# LAN cable stuck



## TheSloth (Sep 23, 2012)

Just few minutes ago I bought a LAN cable and was testing in my laptop, it easily got connected but now its stuck in the port. I am using a NP550P laptop. From modem/router it easily detachable but not same case in laptop. Any suggestions?
I googled and tried solutions but didn't work. May be I am doing wrong. Guys help needed.


----------



## tomys24 (Sep 23, 2012)

try this. for me it worked.. *superuser.com/questions/340131/how-to-unplug-a-network-cable-thats-stuck



Swapnil26sps said:


> Just few minutes ago I bought a LAN cable and was testing in my laptop, it easily got connected but now its stuck in the port. I am using a NP550P laptop. From modem/router it easily detachable but not same case in laptop. Any suggestions?
> I googled and tried solutions but didn't work. May be I am doing wrong. Guys help needed.


----------



## Kev.Ved (Sep 23, 2012)

Seems tricky. The clip part of the cable jack is what locks it in. So forcing the cable out is not a solution. Try to press the clip part so that it touches the jack portion more in a slant manner.


----------



## TheSloth (Sep 23, 2012)

Thanks guys, finally able to fix the problem, used a screw driver and brute force, scratched the bottom of my beloved laptop. Damn.
any solution for these kinds of problem in future? cause the clip not going to hold long.


----------



## RCuber (Sep 23, 2012)

Use better cable .. if possible a pre crimped one.


----------



## TheSloth (Sep 24, 2012)

Thanks. this was my first time so didn't know much, i thought all LAN cable are same. What do you mean by 'pre crimped '? 
Is there any good brand for LAN cables? I bought 5m for Rs.37


----------



## RCuber (Sep 24, 2012)

Pre-Crimped cables look like this 
*www.solwise.co.uk/images/imagesnetworking/netpatch0.3xx.jpg
*www.icc.com/content/images/thumbs/0003212_patch_cord_cat6_molded_boot_5_ft_blue_300.jpeg
look for CAT 6 Cables, they are much thicker cables WRT CAT 5. also check the RJ45 connector, you should be able to "Feel" the build quality and a robust feel. most local stores will stock/try to sell only low priced cables which would translate to low quality.


----------



## TheSloth (Sep 24, 2012)

hey thanks bro. I''ll remember this, 'CAT 6'.
And my cable looks same as the cable in above pic. But its super cheap.


----------



## RCuber (Sep 24, 2012)

Swapnil26sps said:


> hey thanks bro. I''ll remember this, 'CAT 6'.
> And my cable looks same as the cable in above pic. But its super cheap.
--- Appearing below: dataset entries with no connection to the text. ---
-- ==== Sys2Proof/WellFormed.lean ====
section
/-! DEFINITION. Which instruction terms the encoding admits (30_encoding.md R91): every value of every field,
but for the two restrictions below. -/

namespace Sys2Proof

/-- The long-index forms cannot use register pair RR0: the pair field 0 selects direct addressing in the same
opcodes (30_encoding.md R80, R87). -/
def Instr.longIndexPairOk : Instr → Bool
  | .ldcWXl _ p _ | .ldcXlW p _ _ | .ldeWXl _ p _ | .ldeXlW p _ _ => p != 0
  | .addWW _ _ | .addWIw _ _ | .addRR _ _ | .addRIr _ _ | .addRIm _ _ | .adcWW _ _ | .adcWIw _ _ | .adcRR _ _
  | .adcRIr _ _ | .adcRIm _ _ | .subWW _ _ | .subWIw _ _ | .subRR _ _ | .subRIr _ _ | .subRIm _ _ | .sbcWW _ _
  | .sbcWIw _ _ | .sbcRR _ _ | .sbcRIr _ _ | .sbcRIm _ _ | .orWW _ _ | .orWIw _ _ | .orRR _ _ | .orRIr _ _
  | .orRIm _ _ | .andWW _ _ | .andWIw _ _ | .andRR _ _ | .andRIr _ _ | .andRIm _ _ | .tcmWW _ _ | .tcmWIw _ _
  | .tcmRR _ _ | .tcmRIr _ _ | .tcmRIm _ _ | .tmWW _ _ | .tmWIw _ _ | .tmRR _ _ | .tmRIr _ _ | .tmRIm _ _
  | .cpWW _ _ | .cpWIw _ _ | .cpRR _ _ | .cpRIr _ _ | .cpRIm _ _ | .xorWW _ _ | .xorWIw _ _ | .xorRR _ _
  | .xorRIr _ _ | .xorRIm _ _ | .decR _ | .decIr _ | .rlcR _ | .rlcIr _ | .incR _ | .incIr _ | .popR _
  | .popIr _ | .comR _ | .comIr _ | .pushR _ | .pushIr _ | .rlR _ | .rlIr _ | .clrR _ | .clrIr _ | .rrcR _
  | .rrcIr _ | .sraR _ | .sraIr _ | .rrR _ | .rrIr _ | .incW _ | .jpIpr _ | .jpCcDa _ _ | .jrCcRa _ _
  | .callIpr _ | .callDa _ | .ldWIm _ _ | .ldWR _ _ | .ldRW _ _ | .ldWIw _ _ | .ldIwW _ _ | .ldRR _ _
  | .ldRIr _ _ | .ldRIm _ _ | .ldIrIm _ _ | .ldIrR _ _ | .ldWX _ _ _ | .ldXW _ _ _ | .ldcWIpw _ _
  | .ldcIpwW _ _ | .ldcWXs _ _ _ | .ldcXsW _ _ _ | .ldcWDa _ _ | .ldcDaW _ _ | .ldeWIpw _ _ | .ldeIpwW _ _
  | .ldeWXs _ _ _ | .ldeXsW _ _ _ | .ldeWDa _ _ | .ldeDaW _ _ | .ldcd _ _ | .lded _ _ | .ldci _ _ | .ldei _ _
  | .idle | .stop | .di | .ei | .ret | .iret | .rcf | .scf | .ccf | .nop => true

/-- A register pair named by an 8-bit address has an even address (30_encoding.md R77, 10_state.md R23). -/
def Instr.pairAddrOk : Instr → Bool
  | .jpIpr d | .callIpr d => !d.getLsbD 0
  | .addWW _ _ | .addWIw _ _ | .addRR _ _ | .addRIr _ _ | .addRIm _ _ | .adcWW _ _ | .adcWIw _ _ | .adcRR _ _
  | .adcRIr _ _ | .adcRIm _ _ | .subWW _ _ | .subWIw _ _ | .subRR _ _ | .subRIr _ _ | .subRIm _ _ | .sbcWW _ _
  | .sbcWIw _ _ | .sbcRR _ _ | .sbcRIr _ _ | .sbcRIm _ _ | .orWW _ _ | .orWIw _ _ | .orRR _ _ | .orRIr _ _
  | .orRIm _ _ | .andWW _ _ | .andWIw _ _ | .andRR _ _ | .andRIr _ _ | .andRIm _ _ | .tcmWW _ _ | .tcmWIw _ _
  | .tcmRR _ _ | .tcmRIr _ _ | .tcmRIm _ _ | .tmWW _ _ | .tmWIw _ _ | .tmRR _ _ | .tmRIr _ _ | .tmRIm _ _
  | .cpWW _ _ | .cpWIw _ _ | .cpRR _ _ | .cpRIr _ _ | .cpRIm _ _ | .xorWW _ _ | .xorWIw _ _ | .xorRR _ _
  | .xorRIr _ _ | .xorRIm _ _ | .decR _ | .decIr _ | .rlcR _ | .rlcIr _ | .incR _ | .incIr _ | .popR _
  | .popIr _ | .comR _ | .comIr _ | .pushR _ | .pushIr _ | .rlR _ | .rlIr _ | .clrR _ | .clrIr _ | .rrcR _
  | .rrcIr _ | .sraR _ | .sraIr _ | .rrR _ | .rrIr _ | .incW _ | .jpCcDa _ _ | .jrCcRa _ _ | .callDa _
  | .ldWIm _ _ | .ldWR _ _ | .ldRW _ _ | .ldWIw _ _ | .ldIwW _ _ | .ldRR _ _ | .ldRIr _ _ | .ldRIm _ _
  | .ldIrIm _ _ | .ldIrR _ _ | .ldWX _ _ _ | .ldXW _ _ _ | .ldcWIpw _ _ | .ldcIpwW _ _ | .ldcWXs _ _ _
  | .ldcXsW _ _ _ | .ldcWXl _ _ _ | .ldcXlW _ _ _ | .ldcWDa _ _ | .ldcDaW _ _ | .ldeWIpw _ _ | .ldeIpwW _ _
  | .ldeWXs _ _ _ | .ldeXsW _ _ _ | .ldeWXl _ _ _ | .ldeXlW _ _ _ | .ldeWDa _ _ | .ldeDaW _ _ | .ldcd _ _
  | .lded _ _ | .ldci _ _ | .ldei _ _ | .idle | .stop | .di | .ei | .ret | .iret | .rcf | .scf | .ccf | .nop => true

/-- The instruction is one the encoding admits. -/
def Instr.wf (i : Instr) : Bool := i.longIndexPairOk && i.pairAddrOk

end Sys2Proof
end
that should be a CAT5 cable. 

CAT6 = handles bandwidth for Gigabit Ethernet . CAT5 = 10/100 Mbps Ethernet , this is what you should tell your shopkeeper. 

Ask for "5M CAT6 Patch Cord/Ethernet Cable" 
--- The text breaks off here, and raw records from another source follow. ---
-- ==== Sys2Proof/Config.lean ====
section
/-! DEFINITION. What an implementation fixes and what the spec leaves free: the parameters of 00_scope.md R6
as a record of plain data, the two register addresses D0 fixes (R5), and the free values, opaque constants
that no proof can evaluate. -/

namespace Sys2Proof

/-- FLAGS_ADDR, the register-file address of FLAGS (00_scope.md R5). -/
abbrev Config.flagsAddr : RegAddr := 0xD5#8

/-- SP_ADDR, the register-file address of the stack pointer (00_scope.md R5). -/
abbrev Config.spAddr : RegAddr := 0xD9#8

/-- FREE VALUE (log 8). FLAGS_LOW_READ: what bits 3..0 of the k-th read of register D5H return
(00_scope.md R6, 10_state.md R28). -/
opaque Config.flagsLowRead : Nat → BitVec 4

/-- FREE VALUE (log 15). What the external data memory cell at an address holds after the k-th drawn reset
event: "data memory: unspecified" (70_reset_and_hazards.md R250). -/
opaque Config.dataAfterReset : Nat → Nat → Byte

/-- A range of register-file addresses, both ends included. -/
structure AddrRange where
  first : RegAddr
  last : RegAddr
  deriving DecidableEq, Repr

/-- The two answers the spec names for the open parameter WAKE_WITH_IRQ_DISABLED: stay in the mode, or resume
after the IDLE or STOP instruction without an interrupt entry (92_eei_decisions.md D18). -/
inductive WakeAnswer where
  | stay
  | resume
  deriving DecidableEq, Repr

/-- The parameters D0 leaves open and "the model takes ... as an argument" (00_scope.md R6). They are carried
in the state, where no step changes them (log 1). -/
structure Params where
  /-- WR_BASE, the register-file address of working register R0. -/
  wrBase : RegAddr
  /-- PERIPH_REGS, control and peripheral registers the spec does not model. -/
  periph : List AddrRange
  /-- UNIMPL_REGS, register-file addresses with no storage. -/
  unimpl : List AddrRange
  /-- SYM_ADDR, the register-file address of the system mode register. -/
  symAddr : RegAddr
  /-- PROG_SIZE, the number of program-memory bytes present. -/
  progSize : Nat
  /-- PROG_MEM_WRITABLE, whether LDC to program memory is supported. -/
  progMemWritable : Bool
  /-- RESET_PC, the program counter after reset. -/
  resetPc : Word
  /-- IRQ_VECTOR, the program-memory address of the two-byte interrupt vector. -/
  irqVector : Nat
  /-- WAKE_WITH_IRQ_DISABLED: none while the parameter is open, as the spec leaves it. -/
  wakeIrqDisabled : Option WakeAnswer
  deriving DecidableEq, Repr

end Sys2Proof
end

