-- ==== Sys2Proof/Machine/Timing.lean ====
section
/-! DEFINITION. The cycle counts of the Format tables (70_reset_and_hazards.md R260), recorded as data. "The counts are timing
only: no rule of this spec depends on them": no step reads them (log 22). -/

namespace Sys2Proof.Machine

/-- The cycles of an instruction, given the flags before it: JP cc and JR take 12 if they jump and 10 if not (R260). -/
def instrCycles (f : Flags) : Instr → Nat
  | .jpCcDa cc _ | .jrCcRa cc _ => if f.holds cc then 12 else 10
  | .idle | .stop => 3
  | .addWW _ _ | .addWIw _ _ | .adcWW _ _ | .adcWIw _ _ | .subWW _ _ | .subWIw _ _ | .sbcWW _ _ | .sbcWIw _ _
  | .orWW _ _ | .orWIw _ _ | .andWW _ _ | .andWIw _ _ | .tcmWW _ _ | .tcmWIw _ _ | .tmWW _ _ | .tmWIw _ _
  | .cpWW _ _ | .cpWIw _ _ | .xorWW _ _ | .xorWIw _ _ | .decR _ | .decIr _ | .rlcR _ | .rlcIr _ | .incR _
  | .incIr _ | .comR _ | .comIr _ | .rlR _ | .rlIr _ | .clrR _ | .clrIr _ | .rrcR _ | .rrcIr _ | .sraR _
  | .sraIr _ | .rrR _ | .rrIr _ | .incW _ | .ldWIm _ _ | .ldWR _ _ | .ldRW _ _ | .ldWIw _ _ | .ldIwW _ _ | .di
  | .ei | .rcf | .scf | .ccf | .nop => 6
  | .addRR _ _ | .addRIr _ _ | .addRIm _ _ | .adcRR _ _ | .adcRIr _ _ | .adcRIm _ _ | .subRR _ _ | .subRIr _ _
  | .subRIm _ _ | .sbcRR _ _ | .sbcRIr _ _ | .sbcRIm _ _ | .orRR _ _ | .orRIr _ _ | .orRIm _ _ | .andRR _ _
  | .andRIr _ _ | .andRIm _ _ | .tcmRR _ _ | .tcmRIr _ _ | .tcmRIm _ _ | .tmRR _ _ | .tmRIr _ _ | .tmRIm _ _
  | .cpRR _ _ | .cpRIr _ _ | .cpRIm _ _ | .xorRR _ _ | .xorRIr _ _ | .xorRIm _ _ | .popR _ | .popIr _
  | .pushR _ | .jpIpr _ | .ldRR _ _ | .ldRIr _ _ | .ldRIm _ _ | .ldIrIm _ _ | .ldIrR _ _ | .ldWX _ _ _
  | .ldXW _ _ _ => 10
  | .pushIr _ | .ldcWIpw _ _ | .ldcIpwW _ _ | .ldeWIpw _ _ | .ldeIpwW _ _ => 12
  | .ret => 14
  | .ldcd _ _ | .lded _ _ | .ldci _ _ | .ldei _ _ | .iret => 16
  | .callIpr _ | .callDa _ | .ldcWXs _ _ _ | .ldcXsW _ _ _ | .ldeWXs _ _ _ | .ldeXsW _ _ _ => 18
  | .ldcWXl _ _ _ | .ldcXlW _ _ _ | .ldcWDa _ _ | .ldcDaW _ _ | .ldeWXl _ _ _ | .ldeXlW _ _ _ | .ldeWDa _ _
  | .ldeDaW _ _ => 20

end Sys2Proof.Machine
end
D-Link ones with cost up to Rs. 200  .. thats the only price I saw for a quick reference from Computer Warehouse 

also personal experience.. these RJ45 connectors do tend to break .. I bought a crimping tools and spare RJ45 connectors ..


----------



## TheSloth (Sep 24, 2012)

yeah, on internet i saw that if the clip broke then you have to remove connector by force. do all connector have weak clip? 
Any other alternative?
Why crimping tools, you made you own cable?


----------



## whitestar_999 (Sep 24, 2012)

actually cat5e cable supports 1000mbps/1gbps & these are the most widely available compared to cat6 cable whose availability is very low.


----------